My husband and I are currently watching a TV series called The Man In The High Castle. It’s a show (based on a book) that imagines a world where the Allied powers were defeated in WWII by Nazi Germany and the Empire of Japan.

In a recent episode, one of the main characters (who grew up in the “Pacific States of America”, owned by Imperial Japan) references the Japanese art of Kintsugi; the art of fixing broken things (like ceramic cups, plates, etc) and highlighting the cracks with gold instead of disguising them.

kintugi(Image Credit: Haragayato – Own work, CC BY-SA 4.0)

There is also a philosophy attributed to this art form, one that sees damage and brokenness as part of a person’s story (as opposed to being something that should be concealed).

It stood out to me because, as Christians, I believe we should feel the same way about the broken world that we live in. We can either choose to conceal the things that happen to us or we can adopt the “Kintsugi” philosophy and see that God uses our brokenness, paints it with gold, and presents us as a new thing for His glory.

So, how can this philosophy serve to help us as Christians?
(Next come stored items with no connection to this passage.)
-- ==== Sys2Proof/Certificates/Slice0/Obligations.lean ====
section
/-! DEFINITION. The statements for the provers. Each docstring names the rules of the spec it rests on; a statement of several
parts is the conjunction of claims defined before it. -/

open Sys2Proof Sys2Proof.Machine

/-! ### Integer words (file 05) -/

/-- R88: what the integer arithmetic words write, in machine arithmetic, for
every type each accepts; they complete in every bundle and change nothing else (R40, R50). -/
def Sys2Proof.Machine.ArithmeticWords : Prop :=
  ∀ (c : Ctl) (d a b cc : GReg),
    (∀ ty ∈ [Ty.i32, Ty.n32],
      Sets (.add c ty false d a b) c (·.zeroSpan d 1) (fun _ _ x => x.setG d (x.reg a + x.reg b)) ∧
      Sets (.sub c ty false d a b) c (·.zeroSpan d 1) (fun _ _ x => x.setG d (x.reg a - x.reg b)) ∧
      Sets (.mul c ty d a b) c (·.zeroSpan d 1) (fun _ _ x => x.setG d (x.reg a * x.reg b)) ∧
      Sets (.mad c ty d a b cc) c (·.zeroSpan d 1) (fun _ _ x => x.setG d (x.reg a * x.reg b + x.reg cc))) ∧
    (∀ ty ∈ [Ty.i64, Ty.n64],
      Sets (.add c ty false d a b) c (·.zeroSpan d 2) (fun _ _ x => x.setPair d (x.pair a + x.pair b)) ∧
      Sets (.sub c ty false d a b) c (·.zeroSpan d 2) (fun _ _ x => x.setPair d (x.pair a - x.pair b))) ∧
    Sets (.add c .i32 true d a b) c (·.zeroSpan d 1) (fun _ _ x =>
      x.setG d (BitVec.ofInt 32 (max (-2147483648) (min 2147483647 ((x.reg a).toInt + (x.reg b).toInt))))) ∧
    Sets (.sub c .i32 true d a b) c (·.zeroSpan d 1) (fun _ _ x =>
      x.setG d (BitVec.ofInt 32 (max (-2147483648) (min 2147483647 ((x.reg a).toInt - (x.reg b).toInt))))) ∧
    Sets (.add c .n32 true d a b) c (·.zeroSpan d 1) (fun _ _ x =>
      x.setG d (BitVec.ofNat 32 (min 4294967295 ((x.reg a).toNat + (x.reg b).toNat)))) ∧
    Sets (.sub c .n32 true d a b) c (·.zeroSpan d 1) (fun _ _ x =>
      x.setG d (BitVec.ofNat 32 ((x.reg a).toNat - (x.reg b).toNat))) ∧
    Sets (.mulh c .i32 d a b) c (·.zeroSpan d 1) (fun _ _ x =>
      x.setG d (((x.reg a).signExtend 64 * (x.reg b).signExtend 64).extractLsb' 32 32)) ∧
    Sets (.mulh c .n32 d a b) c (·.zeroSpan d 1) (fun _ _ x =>
      x.setG d (((x.reg a).zeroExtend 64 * (x.reg b).zeroExtend 64).extractLsb' 32 32)) ∧
    Sets (.madl c .i32 d a b cc) c (·.zeroSpan d 2) (fun _ _ x =>
      x.setPair d ((x.reg a).signExtend 64 * (x.reg b).signExtend 64 + x.pair cc)) ∧
    Sets (.madl c .n32 d a b cc) c (·.zeroSpan d 2) (fun _ _ x =>
      x.setPair d ((x.reg a).zeroExtend 64 * (x.reg b).zeroExtend 64 + x.pair cc)) ∧
    Sets (.min c .i32 d a b) c (·.zeroSpan d 1) (fun _ _ x =>
      x.setG d (if (x.reg a).sle (x.reg b) then x.reg a else x.reg b)) ∧
    Sets (.min c .n32 d a b) c (·.zeroSpan d 1) (fun _ _ x =>
      x.setG d (if (x.reg a).ule (x.reg b) then x.reg a else x.reg b)) ∧
    Sets (.min c .i64 d a b) c (·.zeroSpan d 2) (fun _ _ x =>
      x.setPair d (if (x.pair a).sle (x.pair b) then x.pair a else x.pair b)) ∧
    Sets (.min c .n64 d a b) c (·.zeroSpan d 2) (fun _ _ x =>
      x.setPair d (if (x.pair a).ule (x.pair b) then x.pair a else x.pair b)) ∧
    Sets (.max c .i32 d a b) c (·.zeroSpan d 1) (fun _ _ x =>
      x.setG d (if (x.reg a).sle (x.reg b) then x.reg b else x.reg a)) ∧
    Sets (.max c .n32 d a b) c (·.zeroSpan d 1) (fun _ _ x =>
      x.setG d (if (x.reg a).ule (x.reg b) then x.reg b else x.reg a)) ∧
    Sets (.max c .i64 d a b) c (·.zeroSpan d 2) (fun _ _ x =>
      x.setPair d (if (x.pair a).sle (x.pair b) then x.pair b else x.pair a)) ∧
    Sets (.max c .n64 d a b) c (·.zeroSpan d 2) (fun _ _ x =>
      x.setPair d (if (x.pair a).ule (x.pair b) then x.pair b else x.pair a)) ∧
    Sets (.abs c .i32 false d a) c (·.zeroSpan d 1) (fun _ _ x => x.setG d (x.reg a).abs) ∧
    Sets (.abs c .i64 false d a) c (·.zeroSpan d 2) (fun _ _ x => x.setPair d (x.pair a).abs) ∧
    Sets (.abs c .i32 true d a) c (·.zeroSpan d 1) (fun _ _ x =>
      x.setG d (if x.reg a = 0x80000000#32 then 0x7FFFFFFF#32 else (x.reg a).abs)) ∧
    Sets (.abs c .i64 true d a) c (·.zeroSpan d 2) (fun _ _ x =>
      x.setPair d (if x.pair a = 0x8000000000000000#64 then 0x7FFFFFFFFFFFFFFF#64 else (x.pair a).abs))
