-- ==== Sys2Proof/Laws/Issue.lean ====
section
/-! SUPPORT. Laws of the checks before a word acts: when they change nothing, and that an address check looks only at tables. -/

namespace Sys2Proof.Machine

/-- A check that faults no lane changes nothing. -/
theorem State.faultLanes_none (s : State) (b : Bundle) (f : Strand → Option Trap)
    (h : ∀ sid ∈ b.lanes, ∀ x, s.strand? sid = some x → f x = none) : s.faultLanes b f = (s, b) := by
  unfold State.faultLanes
  generalize hl : b.lanes = l at h
  clear hl
  induction l with
  | nil => rfl
  | cons sid l ih =>
    rw [List.foldl_cons]
    cases hx : s.strand? sid with
    | none => exact ih fun k hk => h k (List.mem_cons_of_mem _ hk)
    | some x =>
      simp only [h sid List.mem_cons_self x hx]
      exact ih fun k hk => h k (List.mem_cons_of_mem _ hk)

/-- Putting the issuing bundle back as it was changes nothing. -/
theorem State.setHead_self (s : State) (b : Bundle) (r : List Bundle) (h : s.bundles = b :: r) (hl : b.lanes ≠ []) :
    s.setHead b = s := by
  have e : b.lanes.isEmpty = false := by simpa using hl
  simp [State.setHead, h, e]
  rw [← h]

theorem foldl_fixed {α β : Type} (f : β → α → β) (k : β) : ∀ l : List α, (∀ a ∈ l, f k a = k) → l.foldl f k = k
  | [], _ => rfl
  | a :: l, h => by
    rw [List.foldl_cons, h a List.mem_cons_self]
    exact foldl_fixed f k l fun b hb => h b (List.mem_cons_of_mem _ hb)

/-- No lane reads an uncorrectable register: R379 changes nothing. -/
theorem State.readErrors_clean (s : State) (b : Bundle) (m : Info)
    (h : ∀ sid ∈ b.lanes, ∀ x, s.strand? sid = some x → x.badReads m = 0) : s.readErrors b m = (s, b) := by
  have e : b.lanes.foldl (fun n sid => match s.strand? sid with
      | some x => if (fun _ : Strand => true) x then n + x.badReads m else n
      | none => n) 0 = 0 := foldl_fixed _ 0 b.lanes fun sid hs => by
    cases hx : s.strand? sid with
    | none => rfl
    | some x => simp [h sid hs x hx]
  exact if_pos e

/-- No lane has a full counter that the word raises: R52 stops nothing. -/
theorem State.counterFull_false (s : State) (b : Bundle) (i : Instr) (m : Info)
    (h : ∀ sid ∈ b.lanes, ∀ x, s.strand? sid = some x → fullFor m x = 0) : s.counterFull b i m = false := by
  rw [State.counterFull, List.any_eq_false]
  intro sid hs
  cases hx : s.strand? sid with
  | none => simp
  | some x => simp [h sid hs x hx]

/-- Whatever only changes strands, bundles and flights leaves every address check as it was. -/
theorem State.check_strands (s : State) (xs : List Strand) (bs : List Bundle) (fs : List Flight) (c : Nat) (ea : DWord) (n : Nat)
    (k : BitVec 3) (ok : Page → Bool) :
    ({ s with strands := xs, bundles := bs, flights := fs } : State).check c ea n k ok = s.check c ea n k ok := rfl

theorem Strand.setSpan_sid : ∀ (vs : List Word) (x : Strand) (d : GReg), (x.setSpan d vs).sid = x.sid
  | [], _, _ => rfl
  | _ :: vs, _, _ => (Strand.setSpan_sid vs _ _).trans rfl

theorem Strand.zeroSpan_sid (d : GReg) (n : Nat) (x : Strand) : (x.zeroSpan d n).sid = x.sid := Strand.setSpan_sid _ _ _

end Sys2Proof.Machine
end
  1. We can understand that we are ALL broken and flawed. Romans 3:10 says that there is no one who is righteous. Not even one. The truth is that you will never find a “perfect” soul on this planet, simply because it does not exist. We all need God. We are all broken.
  2. We can either throw away the broken cup or chose to collect the pieces and put it back together. It reminds me of something I read on Facebook once. An old couple who had been married for 50+ years was asked how they lasted so long. They replied “when a lightbulb goes out, you don’t throw away the house. You change the bulb“. You could “throw away the broken cup” (read “denounce the church” or “leave the faith”) OR you could collect the pieces and chose to fix the cup. There is no use in a broken cup; it holds no water. However, if you choose to put the pieces back together, it becomes useful again (and arguably, stronger than before).
  3. We can choose to highlight our brokenness instead of hide it. Paul makes reference to this in 2 Corinthians 12:9 when he says “But he said to me, ‘My grace is sufficient for you, for my power is made perfect in weakness.’ Therefore I will boast all the more gladly of my weaknesses, so that the power of Christ may rest upon me.” His power is made perfect in weakness. Being open about our brokenness allows others to not only see that they are not alone in their struggles and trials, but also highlights His glory and power.

Anyone who knows my personal story knows my “cup” has been broken more times than other cups, sometimes beyond the point of recognition, but God has been showing me lately that I’m not meant to hide my “cracks”. Rather, He allowed certain things in my life to shape me and mold me closer to the image of His son. Because of that, I can use the very things that deeply hurt me to bring Him glory.

As I said earlier, the truth is that we are all broken. We’ve all been through things in our lives that we’d rather not talk about. Some of us haven’t suffered a traumatic event, but some have. Some of us don’t struggle with addiction, but some of us do. The church isn’t meant to hide its flaws and conceal them; it’s meant to shine the glory of God DESPITE them.

His grace is sufficient for me. His power is made perfect in my weakness. Therefore, I will BOAST gladly of my weakness, so that the power of Christ may rest upon me.

Boast in your weakness. Don’t conceal your flaws and failures. Paint the with gold and let His glory shine through them.